Scenario 1, which includes an Australian distributor entering into an End User License Agreement (or “EULA”) with the customer, is considered by the ATO to constitute a royalty. Unhelpfully, the Australian distributor issuing an EULA is very seldom the commercial practice. It is not clear whether the ATO consider the payment would constitute a royalty where the intellectual property owner entered into the EULA’s directly with Australian customers, which is by far the more common occurrence.

OECD Commentaries

The ATO in their analysis of the Commentaries on Article 12 of the Model Tax Convention take a particularly narrow view, in particular, of paragraph 14.4 to assert the OECD itself place significant qualification and limitation on the application of the example provided. In general, the views expressed in TR 2024/D1 arguably diverge from international consensus.

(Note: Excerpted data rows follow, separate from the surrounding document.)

/-- An erase ends: the set is free, or goes to ash (R136, R138). In ember it is abandoned and owed (R164). -/
def eraseComplete (k : Nat) (good : Bool) (s : State) : State :=
  if !erasable s k || isLedgerSet s k then s
  else if inEmber s then s.modSet k (fun x => { x with eraseOwed := true })
  else
    let s := eraseSlots k s
    if good then
      let n := s.mc.orderCnt + 1
      let s := s.modSet k (erasedRec n)
      let s := { s with mc := { s.mc with orderCnt := n },
                        mctl := { s.mctl with stokeFreed := s.mctl.stokeFreed + b2n (s.mctl.stoke && !inSlc s k) } }
      afterAccess (settle (owedWork s))
    else owedWork (lunAshCheck (setLun k) (ashSet k s))
def execBlockSetEraseComplete (set : Nat) (ok : Bool) (s : State) : Res :=
  run (Instr.wf (.blockSetEraseComplete set ok)) (eraseComplete set ok s)

/-- The media is idle (R140). -/
def mediaIdle (s : State) : State := mediaLevels { s with mctl := { s.mctl with idle := true } }
def execMediaIdle (s : State) : Res := run true (mediaIdle s)

/-! ## Drift (R143, R152) -/

/-- A refresh is scheduled. -/
def refreshSchedule (k : Nat) (s : State) : State :=
  s.modSet k (fun x => { x with refreshOwed := true, lastRefresh := s.tb.count, prevRefresh := x.lastRefresh })

/-- A sample above half of the capacity raises the class, or schedules a refresh at class 15. -/
def driftUp (k : Nat) (s : State) : State :=
  if (s.setRec k).drift < 15 then s.modSet k (fun x => { x with drift := x.drift + 1 })
  else if (s.setRec k).refreshOwed then s else refreshSchedule k s

/-- The first sample of a set whose last erase followed a refresh: the second failure in a row, of refreshes at most 30 days of
powered time apart, sends the set to ash (R152; notes/assumptions/105.md). -/
def firstSample (k : Nat) (overHalf : Bool) (s : State) : State :=
  let x := s.setRec k
  if x.sampled then s
  else
    let n := if x.refreshed && overHalf then x.refreshes + 1 else 0
    let s := s.modSet k (fun x => { x with sampled := true, refreshes := n })
    if decide (2 ≤ n) && decide (x.lastRefresh ≤ x.prevRefresh + 30 * day) then toAsh k s else s

/-- One sample of a programmed set: `overHalf` for the page's sample, `again` for its repetition after the class is raised. -/
def driftSample (k : Nat) (overHalf again : Bool) (s : State) : State :=
  if !bgOk s || !setBusy (s.setRec k) then s
  else
    let s := firstSample k overHalf s
    if setAsh (s.setRec k) || !overHalf then mediaLevels s
    else if again then driftUp k (driftUp k s) else driftUp k s
def execDriftSample (set : Nat) (overHalf again : Bool) (s : State) : Res :=
  run (Instr.wf (.driftSample set overHalf again)) (driftSample set overHalf again s)

/-! ## Read recovery (R144, R145) -/

def dropRead (id : Nat) (s : State) : State :=
  { s with mc := { s.mc with reads := s.mc.reads.filter (fun r => r.id != id) } }

def putRead (r : MRead) (s : State) : State :=
  { s with mc := { s.mc with reads := s.mc.reads.map (fun x => if x.id = r.id then r else x) } }

def locBillet (s : State) (loc : Nat) : Nat :=
  match s.mc.slots.get none loc with
  | some m => m.billet
  | none => 0

/-- The frame a fill's read still serves; it completes against the location it obtained (R138). -/
def readFrame (s : State) (r : MRead) : Bool :=
  let x := s.frame r.frame
  r.why == .fill && x.st == .filling && x.src == .media && x.billet == locBillet s r.loc

/-- The parity of the row a location lies in is held. -/
def parityOf (s : State) (loc : Nat) : Bool :=
  let r := (s.setRec (locSet s loc)).row
  match s.row (r - 1) with
  | some x => decide (r ≠ 0) && x.parityHeld
  | none => false

/-- The class whose offsets succeeded at step 2 or 3: `cls` 0 c + 2, 1 c + 3, 2 c − 1, 3 a read-retry option. -/
def classAt (step cls c : Nat) : Nat :=
  if step = 2 then c + 1
  else if step = 3 then (if cls = 0 then c + 2 else if cls = 1 then c + 3 else if cls = 2 then c - 1 else c)
  else c

/-- Set the class; one past 15 schedules a refresh (R143). -/
def setClass (k c : Nat) (s : State) : State :=
  if c ≤ 15 then s.modSet k (fun x => { x with drift := c })
  else refreshSchedule k (s.modSet k (fun x => { x with drift := 15 }))
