/-- A pair record is being written. -/
def pairBusy (s : State) : Bool :=
  s.opt.queue.any (fun c => c.page == 33) || (match s.opt.run with
    | some c => c.page == 33
    | none => false)

/-- The loss (`val` 0) or the return (1) of the twin in the CXL logs (R238). -/
def twinRecord (log val : Nat) (s : State) : State := cxlLog log 2 0x1800 val .nothing s

/-- Give up the copy: mark, record LEFT, FENCED, streams held (R191, R212, R251). -/
def becomeFenced (s : State) : State :=
  pairChange (fun s =>
    let s := twinRecord 1 0 s
    let s := if s.tu.ps = .inSync then markDiverged s else s
    pairWrite .pair (fun r => { r with pstate := .left }) (holdAll 0x14 (setPs .fenced
      { s with tp := { s.tp with deciding := false, taking := false } }))) s

/-- A resync target that lost its source: PAIRING, no memory request completed (R453). -/
def toPairing (s : State) : State := pairChange (fun s => setPs .pairing (holdAll 0x14 (twinRecord 1 0 s))) s

/-- The last pair generation (R190). -/
def lastPgen : Nat := 0x7FFFFFFE

/-- Step 3 of R211: the record of the takeover. At the last pair generation the device is FENCED in its place (R190). -/
def takeoverBegin (byNotice : Bool) (s : State) : State :=
  if s.tu.record.pgen = lastPgen then
    ledger 0x181F srcTwin [lastPgen] (raise 0x1800 0xFFFF 0 .nothing (becomeFenced s))
  else
    pairWrite .takeover (fun r => { r with pgen := r.pgen + 1, pstate := .solo, token := true })
      { s with tp := { s.tp with taking := true, deciding := false, byNotice := byNotice } }

/-! ## Partner channels (R214, R267) -/

/-- Channels in STANDBY whose partner is a channel of the twin. -/
def standbyFor (s : State) (p : Nat) : List Nat :=
  (List.range 64).filter (fun c => (s.chan c).st == .standby && (match (s.chan c).job with
    | some j => j.partner == p
    | none => false))

/-- A partner starts at the held line of a notice. -/
def partnerStart (e : StreamEnt) (s : State) : State :=
  if e.stopped then
    (standbyFor s e.ch).foldl (fun s c => streamNotify c (s.modChan c (fun x =>
      { x with st := .running, next := e.line, trackLine := e.line }))) s
  else s

/-- After a loss without a notice every partner waits for its resume command. -/
def partnersWait (s : State) : State :=
  ((List.range 64).filter (fun c => (s.chan c).st == .standby)).foldl (fun s c =>
    let p := match (s.chan c).job with
      | some j => j.partner
      | none => 64
    raise 0x1805 c (s.tp.peerLines.get 0 p - 1) (.stream c) s) s

/-- Steps 4 to 6 of R211, once the record is committed. -/
def takeoverDone (s : State) : State :=
  let notice := s.tp.byNotice
  let ents := s.tp.noticeEnts
  let s := (s.tp.unackSegs.map (·.2)).eraseDups.foldl (fun s g =>
    s.modSeg g (fun x => { x with gen := s.tu.record.pgen })) s
  let s := pairChange (fun s => setPs .solo
    { s with tu := { s.tu with takeovers := inc32 s.tu.takeovers, claimOut := false },
             tp := { s.tp with taking := false, deciding := false, unackSegs := [], unackBillets := [], mig := [], migQ := [],
                               copying := none, synced := [], todo := [], total := 0, noticeEnts := [] } }) s
  let code := if notice then 0x1801 else 0x1800
  let s := cdatChange (twinRecord 1 0 (ledger code srcTwin [s.tu.record.pgen] (raise code 0xFFFF 0 .nothing s)))
  let s := if notice then ents.foldl (fun s e => partnerStart e s) s else partnersWait s
  endBlock 0x0502 0 0 s

/-! ## Loss of the link (R208, R210, R453) -/

/-- Migrations end with the link: the survivor orders every segment (R200). -/
def migAbort (s : State) : State :=
  s.te.segs.foldl (fun s kv => if kv.2.migrating then s.modSeg kv.1 (fun x => { x with migrating := false }) else s)
    { s with tp := { s.tp with mig := [], migQ := [] } }
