/-- A forwarded write that the home denied is reported to its source (R68). -/
def deniedReport (a : Acc) (s : State) : State :=
  match a.kind, a.who with
  | .cxlWr, .fn p f => denied p f a.dpa (answerWrite a (s.modPort p (fun q => { q with discard := inc32 q.discard })))
  | .barWr _, .fn p f =>
    denied p f a.dpa (logAer p f .unsupportedRequest (s.modPort p (fun q => { q with discard := inc32 q.discard })))
  | _, _ => coreDiscard a s

/-- `FWD_RESULT`: the write is reported and never acknowledged (R205). -/
def fwdResultTaken (tag result : Nat) (s : State) : State :=
  let mine := s.te.waits.filter (fun w => w.why == .fwd tag)
  let s := setWaits (fun ws => ws.filter (fun w => w.why != .fwd tag)) s
  settle (mine.foldl (fun s w => if result = 1 then discardReport w.acc s else deniedReport w.acc s) s)
def fwdResultRx (h : LinkHdr) (tag result : Nat) (s : State) : State := linkRx h (.fwdResult tag result) (fwdResultTaken tag result) s
def execFwdResult (h : LinkHdr) (tag result : Nat) (s : State) : Res :=
  run (Instr.wf (.fwdResult h tag result)) (fwdResultRx h tag result s)

/-- `CREDIT` (R118). -/
def creditTaken (n : Nat) (s : State) : State := afterAccess (settle { s with tu := { s.tu with credits := s.tu.credits + n } })
def creditRx (h : LinkHdr) (n : Nat) (s : State) : State := linkRx h (.credit n) (creditTaken n) s
def execCredit (h : LinkHdr) (frames : Nat) (s : State) : Res := run (Instr.wf (.credit h frames)) (creditRx h frames s)

/-! ## Units (R114, R115, R144, R207) -/

/-- Every line of a unit is in the frame. -/
def unitHere (x : Frame) (u : Nat) : Bool :=
  x.st != .filling || (List.range 64).all (fun i => x.present.getLsbD (u * 64 + i))

def unitStatus (tag st b : Nat) (s : State) : State := linkSend (.unitReply tag st (unitStamp s (b / 32)) 0 []) s

/-- `UNIT_REQ`: from the front tier alone in mode 0, else from the media too. A frame chosen for eviction still serves it. -/
def unitReqTaken (tag b u mode : Nat) (rds : List (Nat × List RdRes)) (s : State) : State :=
  if !pairLive s then s
  else match s.te.map.get .unmapped b with
    | .unmapped => unitStatus tag 3 b s
    | .poisoned => unitStatus tag 4 b s
    | .res f => if unitHere (s.frame f) u || mode ≠ 0 then unitAnswer tag b u rds s else unitStatus tag 1 b s
    | .media loc => if mode = 0 then unitStatus tag 1 b s else readBegin loc u 0 1 (.twin tag) (mediaBusy s)
def unitReqRx (h : LinkHdr) (tag billet unit mode : Nat) (rds : List (Nat × List RdRes)) (s : State) : State :=
  linkRx h (.unitReq tag billet unit mode) (fun s => unitReqTaken tag billet unit mode rds (pauseWait 10 s)) s
def execUnitReq (h : LinkHdr) (tag billet unit mode : Nat) (rds : List (Nat × List RdRes)) (s : State) : Res :=
  run (Instr.wf (.unitReq h tag billet unit mode rds)) (unitReqRx h tag billet unit mode rds s)

/-- A read that waited for this reply. -/
def unitRead (st : Nat) (mask : BitVec 64) (data : List Line) (s : State) (w : Wait) : State :=
  let a := w.acc
  if st = 3 then answerRead a zeroLine s
  else if st = 4 then answerRead a .poison s
  else answerRead a (unitLine mask data (a.lineIn % 64)) s

/-- A replicated line at or before the unit's stamp brings nothing new to a line that the unit installs. -/
def replicaStale (b u stamp : Nat) (x : Frame) (w : Wait) : Wait :=
  match w.acc.kind with
  | .replica st _ _ =>
    if decide (st ≤ stamp) && w.acc.billet == b && w.acc.lineIn / 64 == u && !x.present.getLsbD w.acc.lineIn
    then { w with acc := { w.acc with wr := some (0, 0) } } else w
  | _ => w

In Paragraph 12 of the Commentary on Article 12 concerning the taxation of royalties, the OECD acknowledge that “whether payments received as consideration for computer software may be classified as royalties poses difficult problems”.

The preceding paragraphs acknowledge the various copyrights that may exist over a particular software. Specifically, paragraph 14.2 states that the ease of reproducing computer programs has resulted in distribution arrangements in which the transferee obtains rights to make multiple copies of the program for operation within its own business. The OECD view these arrangements would not be considered royalties for the purposes of Article 12.what the proposed changes to the definition of royalty mean

In paragraph 14.4 of the OECD Commentaries, it is acknowledged that a common arrangement between a software copyright holder and a distribution intermediary frequent will grant the distribution intermediary the ‘right’ to distribute copies of the program without the right to reproduce that program. The OECD state that where a distributor makes payments to acquire and distribute software copies (without the right to reproduce the software) the rights in relation to these acts of distribution should be disregarded in analysing the character of the transaction for tax purposes.

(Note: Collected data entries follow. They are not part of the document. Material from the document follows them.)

-- ==== Sys2Proof/Machine/Expand.lean ====
section
/-! DEFINITION. Meanings of the expansion engine's family (12): sticks and lanes (R286-R292), `NOLENE_CHECK`, and the XE
commands and registers (R293). -/

namespace Sys2Proof.Machine

open Sys2Proof

/-! ## Registers -/

def xeStatReg (s : State) : Nat :=
  let n := (activeLanes s).length
  b2n (s.xe.up && n == 0) * 2 ^ 16 + n * 2 ^ 12 + retiredSet s
def xeLimitReg (s : State) : Nat := devPayload s / 100000000
def xeLaneReg (s : State) (i : Nat) : Nat :=
  let l := s.xe.lanes.get {} i
  l.st * 2 ^ 30 + l.cause * 2 ^ 16 + l.tests

/-! ## Sticks and lanes -/

/-- A lane renders sticks: it is active, or finishes what it holds. -/
def laneWorks (s : State) (lane : Nat) : Bool := (activeLanes s).contains lane

/-- The oldest line in release of a channel that still needs a stick. -/
def stickOwner (s : State) (c stick : Nat) : Option Release := (s.chan c).rel.find? (fun r => r.todo.contains stick)

/-- A lane finishes a stick, or its own checks find it faulty before a byte of it leaves. -/
def stickRendered (c stick lane : Nat) (laneOk : Bool) (s : State) : State :=
  match stickOwner s c stick with
  | none => s
  | some r =>
    if !laneWorks s lane then s
    else if laneOk then
      count 0x2020 lane 0 1 { s.modChan c (fun x => { x with
          rel := x.rel.map (fun o => if o.seq = r.seq then { o with todo := o.todo.erase stick } else o) }) with
        xe := { s.xe with sticks := (s.xe.sticks + 1) % 2 ^ 64 } }
    else laneFault lane 1 (engineFault c r.seq s)
def execStickRendered (c stick lane : Nat) (laneOk : Bool) (s : State) : Res :=
  run (chanNoOk c && decide (stick < 2 ^ 20) && decide (lane < 9)) (stickRendered c stick lane laneOk s)

/-- The stick that a lane holds is discarded with its line. -/
def laneDrops (lane : Nat) (s : State) : State :=
  match laneHolds s lane with
  | some d => engineFault d.c d.seq s
  | none => s

/-- The test stick of one lane. -/
def laneTest (lane : Nat) (good : Bool) (s : State) : State :=
  let l := s.xe.lanes.get {} lane
  if !s.xe.up || l.st = 2 then s
  else if good then { s with xe := { s.xe with lanes := s.xe.lanes.set {} lane { l with tests := (l.tests + 1) % 2 ^ 16 } } }
  else laneFault lane 2 (laneDrops lane s)

def testStick (results : List Bool) (s : State) : State :=
  results.zipIdx.foldl (fun s x => laneTest x.2 x.1 s) s
def execTestStick (results : List Bool) (s : State) : Res := run (decide (results.length = 9)) (testStick results s)

/-- A lane fails to accept or return a stick within 1 µs. -/
def laneTimeout (lane : Nat) (s : State) : State :=
  if !s.xe.up || (s.xe.lanes.get {} lane).st = 2 then s else laneFault lane 3 (laneDrops lane s)
def execLaneResponseTimeout (lane : Nat) (s : State) : Res := run (decide (lane < 9)) (laneTimeout lane s)

/-- A healthy spare takes the place of a retired lane. -/
def spareActivate (s : State) : State :=
  match (List.range 9).find? (fun i => (s.xe.lanes.get {} i).st == 1) with
  | some i =>
    if s.xe.spareOwed = 0 then s
    else
      let l := s.xe.lanes.get {} i
      { s with xe := { s.xe with lanes := s.xe.lanes.set {} i { l with st := 0 }, spareOwed := s.xe.spareOwed - 1 } }
  | none => s
def execSpareLaneActivation (s : State) : Res := run true (spareActivate s)

/-! ## Commands -/

/-- `NOLENE_CHECK`: the load checks on a range, without a job. -/
def noleneCheck (rq : Rq) (base len : Nat) (s : State) : State :=
  atornQ 0x0800 rq (fun s => {
    params := [[.n8 base], [.n8 len]],
    bad := [false, decide (len < 4096) || decide (2 ^ 46 < len)],
    refuse := [!rangeGranted s (senderOf s rq.ch) base len, base % 4096 != 0] })
    (fun s =>
      let rd := fileByte s base
      let body := if rdPoison rd 0 128 then 0 else (hdrOf (rdBytes rd 0 128)).bodyOff
      ok rq (pack [.n4 (loadCode rd len), .n8 body]) s) s
def execNoleneCheck (rq : Rq) (base len : Nat) (s : State) : Res := run (rq.wf && u64 base && u64 len) (noleneCheck rq base len s)

def xeQuery (rq : Rq) (s : State) : State :=
  query 0x0801 rq (fun s => pack ([.n4 (xeStatReg s)] ++ (List.range 9).map (fun i => .n4 (xeLaneReg s i))
    ++ [.n8 s.xe.sticks, .n4 s.xe.decodeErr, .n4 s.xe.laneFaults])) s
def execXeQuery (rq : Rq) (s : State) : Res := run rq.wf (xeQuery rq s)

/-- `XE_LANE_RETIRE`: the lane finishes the sticks it holds; the XE then ends the command. -/
def xeLaneRetire (rq : Rq) (lane : Nat) (s : State) : State :=
  let l (s : State) : Lane := s.xe.lanes.get {} lane
  atornQ 0x0802 rq (fun s => {
    params := [[.n4 lane]],
    bad := [decide (9 ≤ lane)],
    refuse := [(l s).st == 2, (l s).st == 0 && decide ((activeLanes s).length ≤ 1), inEmber s] })
    (fun s => { s with xe := { s.xe with retiring := s.xe.retiring ++ [lane] } }) s
def execXeLaneRetire (rq : Rq) (lane : Nat) (s : State) : Res := run (rq.wf && u32 lane) (xeLaneRetire rq lane s)

/-- The lane has finished: it is retired. -/
def xeLaneRetired (s : State) : State := s.xe.retiring.foldl (fun s l => laneRetire l 4 s) s

end Sys2Proof.Machine
end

However, in respect of a SaaS or cloud distribution the ATO view the act of authorising the right to ‘communicate’ the software, such as through making it available online, as an exclusive right of the copyright owner such that this would constitute a right to use copyright which would be considered a royalty. This seems at odds with the OECD Commentary at Paragraph 14.4 which suggest these rights should be disregarded in analysing the character of the transaction for tax purposes with the exception of the right to reproduce the software, something which is entirely different to simply making the software available online.

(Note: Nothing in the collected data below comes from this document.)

-- ==== Sys2Proof/Machine/OptionStore.lean ====
section
/-! DEFINITION. Meanings of the option store and the ledger (16): the page buffer's registers (R366), the completion of page
writes (R366-R370), the patrol (R369), the option and password commands (R371-R374, R384), the ledger's programs (R378,
R380) and its commands (R382-R384). -/

namespace Sys2Proof.Machine

open Sys2Proof

/-! ## Registers -/

def optDamaged (s : State) : Bool := s.opt.pages.any (fun kv => kv.2.damaged)
def optStatReg (s : State) : Nat :=
  b2n s.opt.run.isSome * 2 ^ 31 + b2n (optDamaged s) * 2 ^ 30 + b2n s.opt.exhausted * 2 ^ 29 + (64 - s.opt.sparesUsed) * 2 ^ 16
    + s.opt.page
def optCtlReg (s : State) : Nat := s.opt.byte * 2 ^ 10 + s.opt.tpage
def optWcountReg (s : State) : Nat := (s.opt.pages.get {} s.opt.tpage).wcount
def lgStatReg (s : State) : Nat := b2n s.lg.offline * 2 ^ 31 + b2n s.lg.moved * 2 ^ 30 + s.lg.staged.length

/-- The area of a page (R371); `none` for a reserved page. -/
def areaOf (p : Nat) : Option Nat :=
  if p ≤ 31 then some 0 else if p ≤ 63 then some 1 else if p ≤ 127 then some 2 else if p ≤ 131 then some 3
  else if p ≤ 163 then some 4 else if decide (192 ≤ p) && decide (p ≤ 196) then some 5
  else if decide (512 ≤ p) && decide (p ≤ 1023) then some 6 else none

/-! ## The page buffer (R366) -/

/-- Firmware on C0-C4 reaches the OPT block. -/
def optCore (core : Nat) (body : State → State) (s : State) : State := if core < 5 then body s else s

/-- `COMMIT`: the buffer goes to `TPAGE`; a write to a reserved page is refused (R371). -/
def optCommit (tpage : Nat) (s : State) : State :=
  let s := { s with opt := { s.opt with tpage := tpage } }
  if (areaOf tpage).isNone then s else commit { page := tpage, off := 0, bytes := bytesOf s.opt.buf 0 64 } s
def execOptCtlCommit (core tpage : Nat) (s : State) : Res :=
  run (coreOk core && decide (tpage < 1024)) (optCore core (optCommit tpage) s)

/-- `LOAD`: a read of the page being committed waits for the commit and gives the new contents. -/
def optLoad (tpage : Nat) (s : State) : State :=
  let v := match s.opt.run with
    | some c => if c.page = tpage then commitImage s c else (s.opt.pages.get {} tpage).data
    | none => (s.opt.pages.get {} tpage).data
  { s with opt := { s.opt with tpage := tpage, buf := v } }
def execOptCtlLoad (core tpage : Nat) (s : State) : Res :=
  run (coreOk core && decide (tpage < 1024)) (optCore core (optLoad tpage) s)

/-- `OPT_BYTE`: one buffer byte is read or written, and `BYTE` advances. -/
def optByte (core : Nat) (wr : Option Byte) (s : State) : State :=
  let k := s.opt.byte
  let s1 := { s with opt := { s.opt with byte := (k + 1) % 64 } }
  match wr with
  | some b => { s1 with opt := { s1.opt with buf := putByte s1.opt.buf k b } }
  | none => emit (.regRead (.core core) (byteOf s.opt.buf k).toNat) s1
def execOptByteAccess (core : Nat) (wr : Option Byte) (s : State) : Res := run (coreOk core) (optCore core (optByte core wr) s)

/-! ## Page writes complete (R366, R370) -/

/-- The dirty ceiling and the declarations of page 35 as just written (R92, R169, R170). -/
def page35 (s : State) : State :=
  let soon := (byteOf (pageSoon s 35) 4).toNat
  settle (emberBudget { s with ft := { s.ft with ceilGib := min (s.pageNat 35 4 1) soon } })

/-- What a completed commit completes. -/
def commitActed (c : Commit) (s : State) : State :=
  match c.act with
  | .none | .part _ _ => s
  | .reply ch tag => ok ⟨ch, tag⟩ [] (setCommitted ⟨ch, tag⟩ s)
  | .wrote ch tag n => ok ⟨ch, tag⟩ (pack [.n4 n]) (setCommitted ⟨ch, tag⟩ s)
  | .epoch => sealedRecord s
  | .epochOpen => openedNow s
  | .pair => genListPump s
  | .session => sessionCommitted s
  | .unpair ch tag => unpaired ch tag s
  | .takeover => takeoverDone s
  | .highWater => lgRaised s
  | .failStart cause => if cause = 4 then s else rstAssert .failStart s
  | .snap => downHalf s
  | .rekey ch tag => rekeyBegin ch tag s
  | .verifier key v ch tag => ok ⟨ch, tag⟩ [] (setCommitted ⟨ch, tag⟩ { s with sec := { s.sec with verif := s.sec.verif.set none key v } })
  | .clearFs src => match runningRq s 0x0C00 with
    | some rq => rstAssert src (ok rq [] (setCommitted rq s))
    | none => rstAssert src s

What is “necessary” for the commercial intermediary to distribute “copies” of the software program will vary across software businesses. Furthermore, given the most recent Model Tax Convention Commentary was issued in 2017, there is no substantive analysis of SaaS arrangements in the context of royalties.

Date of Effect

Similar to statements in TR 2021/D4 (where the ATO indicate that the draft ruling is proposed to apply both before and after its date of issue) TR 2024/D1 does not provide an exact commencement date. TR 2021/D4 was originally designed to replace TR 93/12 with the latter being withdrawn from 1 July 2021. While there has not been a substantial change to the Commissioner’s view between the two draft rulings, greater clarification in relation to the effective date and / or the compliance approach to be taken by the Commissioner in relating to existing and historical positions would assist in providing greater certainty to taxpayers in respect of their arrangements.

Conclusion

TR 2024/D1 extends the types of payments in respect of software and intellectual property rights that the ATO consider to be royalties and therefore the payments that are subject to royalty withholding tax. Taxpayers that make payments for software should consider TR 2024/D1 in the context of their software and intellectual property rights arrangements both in substance and legal form.